Problem requirements:
Each record needs to be transcribed exactly.

[Stored items]
-- ==== Sys2Proof/Machine/Flags.lean ====
section
/-! DEFINITION. Status the module shows outside: PWR_STATUS, the level of FAULT_N, and the in-band interrupts of the I3C target
(17: R483; 19: R499, R505). -/

namespace Sys2Proof.Machine

/-- RAIL_SETTLING (R476, R483): the core rail moves, or has reached the set point of a higher step that is not applied yet. -/
def State.railSettling (s : State) : Bool := s.pwr.settling || decide (s.tik.stepNow < s.tik.stepSet.toNat)

/-- PWR_STATUS (R483). -/
def State.pwrStatus (s : State) : Reg :=
  let p := s.pwr
  orAll [flag p.feedA 0, flag p.feedB 1, flag (p.feedRevA || p.feedRevB) 2, flag p.hot 3, flag p.stopReq 4, flag s.railSettling 5,
    flag p.coolant 6, flag p.computeOff 7, at_ (p.allowed % 16).toNat 8 4]

/-- The rails of the tollhouse die and its memories (R472). -/
def tollRails : List Rail := [.tollCore, .tollIo, .tollMem, .tollFlash]

/-- Do the tollhouse rails stand (R472, R499)? -/
def State.tollPowered (s : State) : Bool := tollRails.all s.pwr.rails.contains

/-- Is FAULT_N released (R499)? It is driven low without the tollhouse rails, from the start of a reset until firmware reaches IDLE,
without firmware, and once a record of severity MODULE is formed. -/
def State.faultN (s : State) : Bool := s.tollPowered && !s.pwr.tollBad && s.hst.st ≠ 0 && s.rst.idle && !s.sec.noFw && s.flt.modCode.isNone

/-- The in-band interrupt of the I3C target when FAULT_N or PWR_STATUS [7:0] has changed (R505). -/
def State.ibi (s : State) : State :=
  let x := (s.faultN, field s.pwrStatus 0 8)
  if s.pins.seen = x || !s.tollPowered then s else { s with pins := { s.pins with seen := x, ibi := s.pins.ibi + 1 } }

end Sys2Proof.Machine
end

Answer below:
-- ==== Sys2Proof/Machine/Flags.lean ====
section
/-! DEFINITION. Status the module shows outside: PWR_STATUS, the level of FAULT_N, and the in-band interrupts of the I3C target
(17: R483; 19: R499, R505). -/

namespace Sys2Proof.Machine

/-- RAIL_SETTLING (R476, R483): the core rail moves, or has reached the set point of a higher step that is not applied yet. -/
def State.railSettling (s : State) : Bool := s.pwr.settling || decide (s.tik.stepNow < s.tik.stepSet.toNat)

/-- PWR_STATUS (R483). -/
def State.pwrStatus (s : State) : Reg :=
  let p := s.pwr
  orAll [flag p.feedA 0, flag p.feedB 1, flag (p.feedRevA || p.feedRevB) 2, flag p.hot 3, flag p.stopReq 4, flag s.railSettling 5,
    flag p.coolant 6, flag p.computeOff 7, at_ (p.allowed % 16).toNat 8 4]

/-- The rails of the tollhouse die and its memories (R472). -/
def tollRails : List Rail := [.tollCore, .tollIo, .tollMem, .tollFlash]

/-- Do the tollhouse rails stand (R472, R499)? -/
def State.tollPowered (s : State) : Bool := tollRails.all s.pwr.rails.contains

/-- Is FAULT_N released (R499)? It is driven low without the tollhouse rails, from the start of a reset until firmware reaches IDLE,
without firmware, and once a record of severity MODULE is formed. -/
def State.faultN (s : State) : Bool := s.tollPowered && !s.pwr.tollBad && s.hst.st ≠ 0 && s.rst.idle && !s.sec.noFw && s.flt.modCode.isNone

/-- The in-band interrupt of the I3C target when FAULT_N or PWR_STATUS [7:0] has changed (R505). -/
def State.ibi (s : State) : State :=
  let x := (s.faultN, field s.pwrStatus 0 8)
  if s.pins.seen = x || !s.tollPowered then s else { s with pins := { s.pins with seen := x, ibi := s.pins.ibi + 1 } }

end Sys2Proof.Machine
end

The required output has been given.